» **YOUR INSTRUCTIONS**: In the data below, how many lines contain the string "obtain"? Give only the figure.

===== TASK INPUTS

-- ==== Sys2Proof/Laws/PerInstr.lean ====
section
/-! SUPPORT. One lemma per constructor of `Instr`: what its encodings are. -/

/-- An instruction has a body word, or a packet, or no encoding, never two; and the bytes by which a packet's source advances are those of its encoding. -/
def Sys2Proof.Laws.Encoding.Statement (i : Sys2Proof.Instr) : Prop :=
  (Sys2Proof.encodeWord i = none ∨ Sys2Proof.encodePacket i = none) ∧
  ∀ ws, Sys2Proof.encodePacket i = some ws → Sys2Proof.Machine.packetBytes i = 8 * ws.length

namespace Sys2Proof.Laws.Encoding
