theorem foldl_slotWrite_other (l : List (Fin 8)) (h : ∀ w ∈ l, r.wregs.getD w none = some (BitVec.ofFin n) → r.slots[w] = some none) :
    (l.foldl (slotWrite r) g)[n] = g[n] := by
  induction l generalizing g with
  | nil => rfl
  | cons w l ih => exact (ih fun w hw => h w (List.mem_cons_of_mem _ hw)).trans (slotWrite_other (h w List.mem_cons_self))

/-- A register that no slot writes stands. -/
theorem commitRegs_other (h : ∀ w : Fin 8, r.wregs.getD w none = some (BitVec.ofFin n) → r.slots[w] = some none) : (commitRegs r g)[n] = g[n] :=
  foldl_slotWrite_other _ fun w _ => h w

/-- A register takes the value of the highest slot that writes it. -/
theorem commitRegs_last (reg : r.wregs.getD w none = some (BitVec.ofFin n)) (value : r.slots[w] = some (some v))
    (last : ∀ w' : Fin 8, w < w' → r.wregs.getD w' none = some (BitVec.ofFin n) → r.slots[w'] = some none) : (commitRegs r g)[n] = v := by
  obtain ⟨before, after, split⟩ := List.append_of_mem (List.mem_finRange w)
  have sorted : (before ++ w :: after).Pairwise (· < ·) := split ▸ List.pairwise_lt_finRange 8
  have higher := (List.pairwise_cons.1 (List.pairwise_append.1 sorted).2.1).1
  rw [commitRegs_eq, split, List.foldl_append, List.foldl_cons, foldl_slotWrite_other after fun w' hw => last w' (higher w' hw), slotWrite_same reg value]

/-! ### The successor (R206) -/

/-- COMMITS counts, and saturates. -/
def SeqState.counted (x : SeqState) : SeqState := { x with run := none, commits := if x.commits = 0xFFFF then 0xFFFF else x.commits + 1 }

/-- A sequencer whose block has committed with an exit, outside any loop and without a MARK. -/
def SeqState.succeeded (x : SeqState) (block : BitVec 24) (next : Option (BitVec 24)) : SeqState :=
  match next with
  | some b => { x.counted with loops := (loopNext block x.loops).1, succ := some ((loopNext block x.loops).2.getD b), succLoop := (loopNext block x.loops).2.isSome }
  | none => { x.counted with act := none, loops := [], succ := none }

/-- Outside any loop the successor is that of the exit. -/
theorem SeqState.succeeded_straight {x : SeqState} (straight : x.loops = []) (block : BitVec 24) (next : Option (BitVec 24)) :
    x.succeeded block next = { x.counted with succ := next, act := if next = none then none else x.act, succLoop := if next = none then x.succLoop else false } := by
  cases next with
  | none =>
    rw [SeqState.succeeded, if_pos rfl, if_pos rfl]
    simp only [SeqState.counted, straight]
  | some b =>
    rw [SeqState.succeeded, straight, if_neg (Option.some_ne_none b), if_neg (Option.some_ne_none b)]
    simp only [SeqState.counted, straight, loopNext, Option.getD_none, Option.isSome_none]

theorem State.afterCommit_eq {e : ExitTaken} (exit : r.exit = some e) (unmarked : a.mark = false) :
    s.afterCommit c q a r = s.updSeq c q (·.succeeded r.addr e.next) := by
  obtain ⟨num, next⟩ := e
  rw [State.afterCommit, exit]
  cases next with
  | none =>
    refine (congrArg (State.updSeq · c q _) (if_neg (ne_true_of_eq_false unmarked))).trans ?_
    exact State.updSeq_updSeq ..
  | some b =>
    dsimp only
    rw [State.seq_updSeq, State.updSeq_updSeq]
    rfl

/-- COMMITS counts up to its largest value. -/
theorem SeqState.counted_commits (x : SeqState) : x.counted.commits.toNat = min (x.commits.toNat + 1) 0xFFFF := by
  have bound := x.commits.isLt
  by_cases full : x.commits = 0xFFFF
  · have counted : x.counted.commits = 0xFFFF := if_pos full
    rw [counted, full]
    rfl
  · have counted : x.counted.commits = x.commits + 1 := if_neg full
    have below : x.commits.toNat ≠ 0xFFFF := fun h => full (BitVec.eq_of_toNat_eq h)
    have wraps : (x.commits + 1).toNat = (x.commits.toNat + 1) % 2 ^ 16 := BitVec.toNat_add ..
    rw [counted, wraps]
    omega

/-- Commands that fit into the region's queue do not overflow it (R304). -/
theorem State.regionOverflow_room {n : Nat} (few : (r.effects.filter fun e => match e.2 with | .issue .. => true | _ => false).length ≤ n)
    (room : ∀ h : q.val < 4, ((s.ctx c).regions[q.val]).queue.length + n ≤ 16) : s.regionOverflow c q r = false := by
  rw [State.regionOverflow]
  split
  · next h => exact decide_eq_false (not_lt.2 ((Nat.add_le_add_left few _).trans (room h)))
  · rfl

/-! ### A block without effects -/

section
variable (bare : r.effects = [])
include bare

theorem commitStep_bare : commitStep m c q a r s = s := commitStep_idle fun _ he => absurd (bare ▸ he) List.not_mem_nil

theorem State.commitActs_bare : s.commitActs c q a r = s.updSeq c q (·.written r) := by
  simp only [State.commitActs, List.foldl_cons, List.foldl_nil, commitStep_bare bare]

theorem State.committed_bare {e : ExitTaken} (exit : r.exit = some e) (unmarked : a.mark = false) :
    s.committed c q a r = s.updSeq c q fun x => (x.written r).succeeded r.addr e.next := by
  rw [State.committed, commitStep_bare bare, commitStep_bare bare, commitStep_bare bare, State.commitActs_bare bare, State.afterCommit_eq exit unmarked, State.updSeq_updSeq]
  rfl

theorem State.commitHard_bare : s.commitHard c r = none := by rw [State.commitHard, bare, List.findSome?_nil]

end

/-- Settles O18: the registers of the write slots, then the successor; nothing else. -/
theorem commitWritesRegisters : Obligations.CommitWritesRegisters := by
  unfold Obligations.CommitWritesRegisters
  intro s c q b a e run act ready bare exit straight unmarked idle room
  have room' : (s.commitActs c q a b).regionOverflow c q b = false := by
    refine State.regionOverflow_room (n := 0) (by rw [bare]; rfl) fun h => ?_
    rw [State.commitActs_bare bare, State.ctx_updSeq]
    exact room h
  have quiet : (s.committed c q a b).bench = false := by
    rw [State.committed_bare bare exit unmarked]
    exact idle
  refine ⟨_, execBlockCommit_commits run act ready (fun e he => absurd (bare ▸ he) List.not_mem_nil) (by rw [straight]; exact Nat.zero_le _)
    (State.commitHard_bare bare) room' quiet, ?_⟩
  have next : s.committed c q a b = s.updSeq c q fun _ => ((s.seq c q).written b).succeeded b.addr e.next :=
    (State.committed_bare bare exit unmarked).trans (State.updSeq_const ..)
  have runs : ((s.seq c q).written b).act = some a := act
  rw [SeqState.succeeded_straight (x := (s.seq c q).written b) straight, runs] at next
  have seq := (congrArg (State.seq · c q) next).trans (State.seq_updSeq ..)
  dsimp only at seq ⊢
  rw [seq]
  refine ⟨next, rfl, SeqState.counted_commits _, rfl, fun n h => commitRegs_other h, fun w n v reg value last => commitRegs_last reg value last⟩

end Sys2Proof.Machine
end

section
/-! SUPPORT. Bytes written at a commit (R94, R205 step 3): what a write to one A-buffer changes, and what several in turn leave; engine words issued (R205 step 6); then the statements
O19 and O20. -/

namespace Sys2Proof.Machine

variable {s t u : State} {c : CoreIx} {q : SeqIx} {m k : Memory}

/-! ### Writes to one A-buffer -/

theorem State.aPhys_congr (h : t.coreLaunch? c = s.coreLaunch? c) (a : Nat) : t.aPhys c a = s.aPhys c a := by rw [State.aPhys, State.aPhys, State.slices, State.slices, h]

==========

» **EXERCISE SOLUTION**: 2